What the task requires. For each line below that contains the word "srData", return that line.

Input data.
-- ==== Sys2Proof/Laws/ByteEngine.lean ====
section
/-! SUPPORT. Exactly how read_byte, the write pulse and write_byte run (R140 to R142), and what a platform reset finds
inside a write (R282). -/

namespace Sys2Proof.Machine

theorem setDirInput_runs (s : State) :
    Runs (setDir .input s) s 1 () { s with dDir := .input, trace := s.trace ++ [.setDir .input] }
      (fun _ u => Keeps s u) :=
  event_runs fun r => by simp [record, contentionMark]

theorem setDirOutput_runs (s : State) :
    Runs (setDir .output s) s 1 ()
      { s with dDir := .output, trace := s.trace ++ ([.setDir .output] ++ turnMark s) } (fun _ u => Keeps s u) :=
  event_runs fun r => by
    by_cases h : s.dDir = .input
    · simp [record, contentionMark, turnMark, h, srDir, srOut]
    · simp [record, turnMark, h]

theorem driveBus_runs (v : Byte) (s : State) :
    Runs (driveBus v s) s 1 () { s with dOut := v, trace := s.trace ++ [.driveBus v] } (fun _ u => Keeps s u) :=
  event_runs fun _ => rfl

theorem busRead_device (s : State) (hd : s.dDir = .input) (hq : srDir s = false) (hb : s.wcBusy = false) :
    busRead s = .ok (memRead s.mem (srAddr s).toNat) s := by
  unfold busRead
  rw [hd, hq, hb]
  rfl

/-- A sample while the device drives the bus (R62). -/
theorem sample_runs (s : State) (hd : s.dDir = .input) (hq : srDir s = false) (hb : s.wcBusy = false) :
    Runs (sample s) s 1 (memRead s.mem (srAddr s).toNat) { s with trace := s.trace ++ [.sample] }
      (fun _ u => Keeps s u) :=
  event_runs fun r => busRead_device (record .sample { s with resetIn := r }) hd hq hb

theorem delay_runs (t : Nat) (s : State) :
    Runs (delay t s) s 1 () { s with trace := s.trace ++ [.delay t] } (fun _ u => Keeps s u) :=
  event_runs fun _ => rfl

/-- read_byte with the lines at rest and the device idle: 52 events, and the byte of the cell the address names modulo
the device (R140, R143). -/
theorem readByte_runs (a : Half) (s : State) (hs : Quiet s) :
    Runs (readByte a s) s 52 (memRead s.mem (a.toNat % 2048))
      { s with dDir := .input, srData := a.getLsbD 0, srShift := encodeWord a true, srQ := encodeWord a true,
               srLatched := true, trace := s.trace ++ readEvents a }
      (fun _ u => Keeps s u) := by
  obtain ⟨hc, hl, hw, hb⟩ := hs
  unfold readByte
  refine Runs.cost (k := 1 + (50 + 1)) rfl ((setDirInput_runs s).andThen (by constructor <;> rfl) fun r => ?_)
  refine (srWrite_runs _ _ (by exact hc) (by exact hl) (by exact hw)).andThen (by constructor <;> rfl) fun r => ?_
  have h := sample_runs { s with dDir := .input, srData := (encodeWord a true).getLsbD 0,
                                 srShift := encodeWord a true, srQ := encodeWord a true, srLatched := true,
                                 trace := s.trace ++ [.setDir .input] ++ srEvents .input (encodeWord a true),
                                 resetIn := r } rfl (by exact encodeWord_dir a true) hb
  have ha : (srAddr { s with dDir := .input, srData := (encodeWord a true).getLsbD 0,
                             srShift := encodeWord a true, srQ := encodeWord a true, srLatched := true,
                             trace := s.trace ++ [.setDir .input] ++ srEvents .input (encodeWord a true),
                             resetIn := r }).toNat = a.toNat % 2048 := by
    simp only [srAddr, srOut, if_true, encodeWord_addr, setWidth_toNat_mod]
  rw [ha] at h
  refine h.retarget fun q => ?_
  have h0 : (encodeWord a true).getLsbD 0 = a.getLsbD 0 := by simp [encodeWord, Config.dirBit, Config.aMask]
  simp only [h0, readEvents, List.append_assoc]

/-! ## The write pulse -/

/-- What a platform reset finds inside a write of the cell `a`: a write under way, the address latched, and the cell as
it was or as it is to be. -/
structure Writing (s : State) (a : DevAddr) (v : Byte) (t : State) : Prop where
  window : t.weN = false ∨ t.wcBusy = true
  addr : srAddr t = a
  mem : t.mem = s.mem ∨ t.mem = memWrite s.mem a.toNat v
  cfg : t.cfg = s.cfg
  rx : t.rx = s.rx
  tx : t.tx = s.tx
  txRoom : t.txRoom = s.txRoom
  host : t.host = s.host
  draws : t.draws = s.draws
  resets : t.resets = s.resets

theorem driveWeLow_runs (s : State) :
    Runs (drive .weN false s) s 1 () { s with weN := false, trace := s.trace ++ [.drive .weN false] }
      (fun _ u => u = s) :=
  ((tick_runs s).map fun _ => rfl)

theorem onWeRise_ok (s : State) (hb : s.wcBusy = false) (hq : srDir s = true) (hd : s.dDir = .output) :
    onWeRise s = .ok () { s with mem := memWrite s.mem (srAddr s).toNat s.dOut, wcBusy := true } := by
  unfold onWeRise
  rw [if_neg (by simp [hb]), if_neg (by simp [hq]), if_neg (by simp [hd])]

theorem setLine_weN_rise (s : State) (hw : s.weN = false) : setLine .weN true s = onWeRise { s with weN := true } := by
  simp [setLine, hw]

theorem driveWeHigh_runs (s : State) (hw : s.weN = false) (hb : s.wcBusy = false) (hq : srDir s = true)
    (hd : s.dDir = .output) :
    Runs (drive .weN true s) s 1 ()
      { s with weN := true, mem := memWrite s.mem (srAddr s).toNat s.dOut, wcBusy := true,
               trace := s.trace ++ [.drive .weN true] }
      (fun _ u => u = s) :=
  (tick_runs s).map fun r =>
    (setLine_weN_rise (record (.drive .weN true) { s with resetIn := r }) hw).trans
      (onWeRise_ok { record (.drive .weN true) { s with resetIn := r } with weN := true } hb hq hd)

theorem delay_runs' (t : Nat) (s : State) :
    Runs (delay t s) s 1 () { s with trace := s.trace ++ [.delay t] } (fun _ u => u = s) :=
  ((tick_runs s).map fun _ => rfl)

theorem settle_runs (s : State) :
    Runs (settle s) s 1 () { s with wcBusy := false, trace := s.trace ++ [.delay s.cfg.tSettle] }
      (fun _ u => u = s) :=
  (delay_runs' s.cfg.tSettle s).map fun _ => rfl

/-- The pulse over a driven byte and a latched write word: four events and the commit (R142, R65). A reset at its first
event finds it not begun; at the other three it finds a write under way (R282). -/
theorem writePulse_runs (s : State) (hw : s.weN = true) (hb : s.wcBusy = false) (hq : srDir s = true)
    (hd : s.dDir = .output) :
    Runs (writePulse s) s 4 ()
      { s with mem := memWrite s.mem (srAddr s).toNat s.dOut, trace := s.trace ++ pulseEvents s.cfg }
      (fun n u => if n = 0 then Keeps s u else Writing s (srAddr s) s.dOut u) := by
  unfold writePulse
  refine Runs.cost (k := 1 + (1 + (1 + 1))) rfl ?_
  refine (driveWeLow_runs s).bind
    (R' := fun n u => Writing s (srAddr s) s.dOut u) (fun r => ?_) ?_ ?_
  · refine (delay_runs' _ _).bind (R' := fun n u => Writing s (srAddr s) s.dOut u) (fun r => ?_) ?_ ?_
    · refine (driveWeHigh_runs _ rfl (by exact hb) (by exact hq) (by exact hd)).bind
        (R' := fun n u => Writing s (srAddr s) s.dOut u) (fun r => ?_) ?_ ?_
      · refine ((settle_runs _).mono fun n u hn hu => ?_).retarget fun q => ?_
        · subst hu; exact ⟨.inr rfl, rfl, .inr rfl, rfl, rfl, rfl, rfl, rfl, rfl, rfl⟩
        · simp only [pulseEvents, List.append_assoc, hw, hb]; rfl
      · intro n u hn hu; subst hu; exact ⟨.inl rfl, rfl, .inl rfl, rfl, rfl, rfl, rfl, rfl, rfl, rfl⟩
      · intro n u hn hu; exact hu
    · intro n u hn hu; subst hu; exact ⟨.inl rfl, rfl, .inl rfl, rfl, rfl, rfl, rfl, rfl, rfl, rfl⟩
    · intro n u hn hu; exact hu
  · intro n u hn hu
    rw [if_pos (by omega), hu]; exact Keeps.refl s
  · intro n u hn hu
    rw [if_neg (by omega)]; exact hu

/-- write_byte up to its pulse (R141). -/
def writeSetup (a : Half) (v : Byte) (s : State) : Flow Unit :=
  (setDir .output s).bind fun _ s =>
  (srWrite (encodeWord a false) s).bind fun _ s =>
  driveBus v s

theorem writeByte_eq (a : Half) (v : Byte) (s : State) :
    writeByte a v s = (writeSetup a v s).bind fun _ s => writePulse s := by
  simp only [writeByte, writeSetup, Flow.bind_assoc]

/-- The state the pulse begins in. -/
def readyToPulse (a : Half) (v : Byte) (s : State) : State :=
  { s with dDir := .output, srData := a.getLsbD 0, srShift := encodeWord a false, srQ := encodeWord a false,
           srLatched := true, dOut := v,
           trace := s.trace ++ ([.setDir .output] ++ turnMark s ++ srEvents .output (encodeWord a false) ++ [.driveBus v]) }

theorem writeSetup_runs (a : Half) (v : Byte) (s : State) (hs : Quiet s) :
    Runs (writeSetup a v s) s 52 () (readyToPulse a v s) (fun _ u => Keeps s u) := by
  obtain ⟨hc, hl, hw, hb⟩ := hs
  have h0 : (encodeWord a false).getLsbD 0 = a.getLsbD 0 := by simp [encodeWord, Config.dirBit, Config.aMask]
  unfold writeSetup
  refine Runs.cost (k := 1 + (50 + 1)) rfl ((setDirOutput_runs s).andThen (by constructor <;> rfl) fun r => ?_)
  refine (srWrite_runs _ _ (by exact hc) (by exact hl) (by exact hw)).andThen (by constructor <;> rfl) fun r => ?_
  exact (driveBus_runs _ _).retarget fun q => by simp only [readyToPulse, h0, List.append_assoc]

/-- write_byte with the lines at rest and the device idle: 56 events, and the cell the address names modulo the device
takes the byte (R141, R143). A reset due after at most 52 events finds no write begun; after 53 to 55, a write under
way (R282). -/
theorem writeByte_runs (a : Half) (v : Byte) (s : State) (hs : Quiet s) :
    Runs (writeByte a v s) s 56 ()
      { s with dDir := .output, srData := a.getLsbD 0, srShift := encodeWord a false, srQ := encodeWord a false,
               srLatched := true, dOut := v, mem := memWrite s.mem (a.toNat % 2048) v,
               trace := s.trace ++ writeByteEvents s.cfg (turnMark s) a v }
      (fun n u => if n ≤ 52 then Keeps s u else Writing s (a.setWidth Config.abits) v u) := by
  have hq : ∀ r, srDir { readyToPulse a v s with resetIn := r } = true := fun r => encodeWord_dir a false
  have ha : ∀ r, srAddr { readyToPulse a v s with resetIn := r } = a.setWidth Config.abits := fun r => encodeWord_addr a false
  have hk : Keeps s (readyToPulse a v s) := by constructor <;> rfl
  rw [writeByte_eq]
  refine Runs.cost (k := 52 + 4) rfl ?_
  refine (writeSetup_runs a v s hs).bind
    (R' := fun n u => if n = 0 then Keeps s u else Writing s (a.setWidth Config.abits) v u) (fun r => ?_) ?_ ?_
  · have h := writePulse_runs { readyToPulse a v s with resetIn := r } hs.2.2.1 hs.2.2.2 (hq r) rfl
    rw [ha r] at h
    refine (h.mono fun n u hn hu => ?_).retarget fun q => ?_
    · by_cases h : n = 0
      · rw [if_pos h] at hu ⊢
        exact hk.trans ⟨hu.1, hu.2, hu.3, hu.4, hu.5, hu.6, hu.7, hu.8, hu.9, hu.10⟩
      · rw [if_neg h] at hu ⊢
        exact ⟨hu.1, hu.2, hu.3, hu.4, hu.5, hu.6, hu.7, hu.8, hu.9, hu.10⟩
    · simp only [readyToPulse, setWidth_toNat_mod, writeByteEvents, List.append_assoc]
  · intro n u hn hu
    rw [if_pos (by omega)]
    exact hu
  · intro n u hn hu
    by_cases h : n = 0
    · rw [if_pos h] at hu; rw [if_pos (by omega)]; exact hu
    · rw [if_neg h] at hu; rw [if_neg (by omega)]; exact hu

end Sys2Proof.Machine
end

Result of this task.
      { s with dDir := .input, srData := a.getLsbD 0, srShift := encodeWord a true, srQ := encodeWord a true,
  have h := sample_runs { s with dDir := .input, srData := (encodeWord a true).getLsbD 0,
  have ha : (srAddr { s with dDir := .input, srData := (encodeWord a true).getLsbD 0,
  { s with dDir := .output, srData := a.getLsbD 0, srShift := encodeWord a false, srQ := encodeWord a false,
      { s with dDir := .output, srData := a.getLsbD 0, srShift := encodeWord a false, srQ := encodeWord a false,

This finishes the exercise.